# h100 pumpe + Lüftersteuerung = liebe



## Hansdampf (12. September 2012)

*h100 pumpe + Lüftersteuerung = liebe*

Mensch, tut mir leid für meine ausdrucksweise im vorherigen thema. 
ich meinte natürlich, wie ich die pumpe der h 100 mittels lüftersteuerung regeln kann. wie bekannt, neigt die h100 zu lautem rattern, wenn sie an den 12v molex-stecker des netzteils angeschlossen wird. wie auch meine. mein derzeitiges gehäuse (cm storm sniper) hat an der lüftersteuerung den richtigen stecker (ka, ist das ein 4 pin molex male?). jedenfalls passt der an den stromanschluss der pumpe von der h100. da ich mir aber demnächst ein anderes gehäuse kaufen will, brauche ich eine andere lösung.

mfg


----------



## Badewannenbehüter (12. September 2012)

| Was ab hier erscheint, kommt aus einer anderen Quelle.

theorem runItem_comes {need : Nat} {it : Item} {r : List Item} {s t : State} (hk : replyOk need (it :: r))
    (hc : payloadComes need (it :: r) s) (h : runItem it s = .done t) : payloadComes need r t := by
  cases it with
  | send f =>
    have := runItem_send_payload f s
    rw [h] at this
    exact payloadComes_tail (by simp) (by simp) (by simp) ((payloadComes_same this).2 hc)
  | ack =>
    have := runItem_ack_payload s
    rw [h] at this
    exact payloadComes_tail (by simp) (by simp) (by simp) ((payloadComes_same this).2 hc)
  | count =>
    have := runItem_count_done h
    refine .inr (.inr ?_)
    rw [if_pos hk.2.1]; have := hk.1; omega
  | countOne =>
    have := runItem_countOne_done h
    refine .inr (.inr ?_)
    rw [if_pos hk.2.1]; have := hk.1; omega
  | data =>
    obtain ⟨h1, h2⟩ := (recvMany_payload s.remain s t).1 h
    refine .inr (.inr ?_)
    rcases hc with hc | hc | hc
    · simp [hk.2.1] at hc
    · simp [hk.2.2.1] at hc
    · simp at hc; omega
  | setVersion =>
    have := runItem_write_payload (it := .setVersion) rfl s
    rw [h] at this
    exact payloadComes_tail (by simp) (by simp) (by simp) ((payloadComes_same this).2 hc)
  | setId =>
    have := runItem_write_payload (it := .setId) rfl s
    rw [h] at this
    exact payloadComes_tail (by simp) (by simp) (by simp) ((payloadComes_same this).2 hc)
  | memWrite a ds => cases h; exact payloadComes_tail (by simp) (by simp) (by simp) hc
  | idle => cases h; exact payloadComes_tail (by simp) (by simp) (by simp) hc

theorem runItem_comes_wait {need : Nat} {it : Item} {r : List Item} {s t : State} (hk : replyOk need (it :: r))
    (hc : payloadComes need (it :: r) s) (h : runItem it s = .wait t) : payloadComes need (it :: r) t := by
  have hr := (runItem_wait h).1
  cases it with
  | ack =>
    have := runItem_ack_payload s
    rw [h] at this
    exact (payloadComes_same this).2 hc
  | count => exact (payloadComes_same (runItem_count_wait h).1).2 hc
  | countOne => exact (payloadComes_same (runItem_countOne_wait h).1).2 hc
  | data =>
    obtain ⟨h2, -⟩ := (recvMany_payload s.remain s t).2 h
    refine .inr (.inr ?_)
    rcases hc with hc | hc | hc
    · simp [hk.2.1] at hc
    · simp [hk.2.2.1] at hc
    · simp at hc ⊢; omega
  | _ => cases hr

/-- A call that waits still gets the payload it needs. -/
theorem runItems_comes {need : Nat} {its : List Item} {s t : State} (hk : replyOk need its)
    (hc : payloadComes need its s) (h : runItems its s = .wait t) : payloadComes need t.phase t := by
  induction its generalizing s with
  | nil => cases h
  | cons it its ih =>
    simp only [runItems] at h
    cases hr : runItem it s with
    | done u => rw [hr] at h; exact ih (replyOk_tail hk) (runItem_comes hk hc hr) h
    | fail e u => rw [hr] at h; cases h
    | retry u => rw [hr] at h; cases h
    | wait u =>
      rw [hr] at h
      cases h
      exact (payloadComes_same (by constructor <;> rfl)).2 (runItem_comes_wait hk hc hr)

theorem runItem_keeps_valid (it : Item) (s : State) :
    (s.verValid = true → (runItem it s).state.verValid = true)
      ∧ (s.idValid = true → (runItem it s).state.idValid = true) := by
  by_cases hw : it.writes = true
  · cases it with
    | setVersion => simp only [runItem]; split <;> exact ⟨fun h => by first | exact h | rfl, fun h => h⟩
    | setId => simp only [runItem]; split <;> exact ⟨fun h => h, fun h => by first | exact h | rfl⟩
    | memWrite a ds => exact ⟨id, id⟩
    | idle => exact ⟨id, id⟩
    | _ => cases hw
  · have h := runItem_same (by simpa using hw) s
    rw [h.verValid, h.idValid]
    exact ⟨id, id⟩

theorem runItems_keeps_valid (its : List Item) (s : State) :
    (s.verValid = true → (runItems its s).state.verValid = true)
      ∧ (s.idValid = true → (runItems its s).state.idValid = true) := by
  induction its generalizing s with
  | nil => exact ⟨id, id⟩
  | cons it its ih =>
    have h := runItem_keeps_valid it s
    simp only [runItems]
    cases hr : runItem it s with
    | done u => rw [hr] at h; exact ⟨fun hv => (ih u).1 (h.1 hv), fun hv => (ih u).2 (h.2 hv)⟩
    | fail e u => rw [hr] at h; exact h
    | retry u => rw [hr] at h; exact h
    | wait u => rw [hr] at h; exact h

/-- A GET_VERSION that returns success has written the version. -/
theorem runItems_version {its : List Item} {s t : State} (hk : replyOk 1 its) (hc : payloadComes 1 its s)
    (hv : .setVersion ∈ its) (h : runItems its s = .done t) : t.verValid = true := by
  induction its generalizing s with
  | nil => cases hv
  | cons it its ih =>
    simp only [runItems] at h
    cases hr : runItem it s with
    | done u =>
      rw [hr] at h
      rcases List.mem_cons.1 hv with rfl | hv
      · have hp : s.payload ≠ [] := by
          intro hp
          rcases hc with hc | hc | hc
          · simp [hk.2.1] at hc
          · simp [hk.2.2.1] at hc
          · simp [hk.1, hp] at hc
        have hu : u.verValid = true := by
          simp only [runItem] at hr
          split at hr
          · cases hr; rfl
          · exact absurd (by assumption) hp
        have := (runItems_keeps_valid its u).1 hu
        simp only at h
        rw [h] at this
        exact this
      · exact ih (replyOk_tail hk) (runItem_comes hk hc hr) hv h
    | fail e u => rw [hr] at h; cases h
    | retry u => rw [hr] at h; cases h
    | wait u => rw [hr] at h; cases h

/-- A GET_ID that returns success has written the chip identifier. -/
theorem runItems_id {its : List Item} {s t : State} (hk : replyOk 2 its) (hc : payloadComes 2 its s)
    (hv : .setId ∈ its) (h : runItems its s = .done t) : t.idValid = true := by
  induction its generalizing s with
  | nil => cases hv
  | cons it its ih =>
    simp only [runItems] at h
    cases hr : runItem it s with
    | done u =>
      rw [hr] at h
      rcases List.mem_cons.1 hv with rfl | hv
      · have hp : 2 ≤ s.payload.length := by
          rcases hc with hc | hc | hc
          · simp [hk.2.1] at hc
          · simp [hk.2.2.1] at hc
          · simpa [hk.1] using hc
        have hu : u.idValid = true := by
          simp only [runItem] at hr
          split at hr
          · cases hr; rfl
          · rename_i hne
            match hq : s.payload with
            | [] => simp [hq] at hp
            | [x] => simp [hq] at hp
            | x :: y :: z => exact absurd hq (hne x y z)
        have := (runItems_keeps_valid its u).2 hu
        simp only at h
        rw [h] at this
        exact this
      · exact ih (replyOk_tail hk) (runItem_comes hk hc hr) hv h
    | fail e u => rw [hr] at h; cases h
    | retry u => rw [hr] at h; cases h
    | wait u => rw [hr] at h; cases h

/-! ## What is left of a call -/

@[simp] theorem phaseWork_nil (n : Nat) : phaseWork n [] = 0 := rfl

@[simp] theorem phaseWork_cons (n : Nat) (it : Item) (its : List Item) :
    phaseWork n (it :: its) = itemWork n it + phaseWork n its := rfl

theorem phaseWork_const {a b : Nat} {its : List Item} (h : .data ∉ its) : phaseWork a its = phaseWork b its := by
  induction its with
  | nil => rfl
  | cons it its ih =>
    simp only [List.mem_cons, not_or] at h
    simp only [phaseWork_cons, ih h.2]
    cases it <;> first | rfl | exact absurd rfl h.1

theorem phaseWork_le {need a b : Nat} {its : List Item} (h : replyOk need its) :
    phaseWork a its ≤ phaseWork b its + a := by
  induction its with
  | nil => simp
  | cons it its ih =>
    have ih := ih (replyOk_tail h)
    cases it with
    | data =>
      have := phaseWork_const (a := a) (b := b) h.1
      simp only [phaseWork_cons, itemWork]; omega
    | _ => simp only [phaseWork_cons, itemWork]; omega

theorem runItem_work {need : Nat} {it : Item} {r : List Item} {s t : State} (hk : replyOk need (it :: r))
    (h : runItem it s = .done t) : phaseWork t.remain r < phaseWork s.remain (it :: r) := by
  cases it with
  | send f =>
    have := runItem_send_payload f s
    rw [h] at this
    simp only [Run.state] at this
    simp only [this.remain, phaseWork_cons, itemWork]; omega
  | ack =>
    have := runItem_ack_payload s
    rw [h] at this
    simp only [Run.state] at this
    simp only [this.remain, phaseWork_cons, itemWork]; omega
  | count =>
    have := runItem_count_done h
    have := phaseWork_le (a := t.remain) (b := s.remain) (replyOk_tail hk)
    simp only [phaseWork_cons, itemWork]; omega
  | countOne =>
    have := runItem_countOne_done h
    have := phaseWork_le (a := t.remain) (b := s.remain) (replyOk_tail hk)
    simp only [phaseWork_cons, itemWork]; omega
  | data =>
    have := phaseWork_const (a := t.remain) (b := s.remain) hk.1
    simp only [phaseWork_cons, itemWork]; omega
  | setVersion =>
    have := runItem_write_payload (it := .setVersion) rfl s
    rw [h] at this
    simp only [Run.state] at this
    simp only [this.remain, phaseWork_cons, itemWork]; omega
  | setId =>
    have := runItem_write_payload (it := .setId) rfl s
    rw [h] at this
    simp only [Run.state] at this
    simp only [this.remain, phaseWork_cons, itemWork]; omega
  | memWrite a ds => cases h; simp [itemWork]
  | idle => cases h; simp [itemWork]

*AW: h100 pumpe + Lüftersteuerung = liebe*

NZXT Sentry 2 TouchScreen Fan Controller - Hardware, Notebooks & Software

so was vllt. ?


----------



## Uter (12. September 2012)

*AW: h100 pumpe + Lüftersteuerung = liebe*

Der erste Thread wurde nicht wegen der Ausdrucksweise geschlossen. Hättest du dir den Startpost im verlinkten Thread durchgelesen, dann wüsstest du warum er geschlossen wurde. 

http://extreme.pcgameshardware.de/w...hlungen-corsair-h-0-antec-h20-coolit-eco.html


----------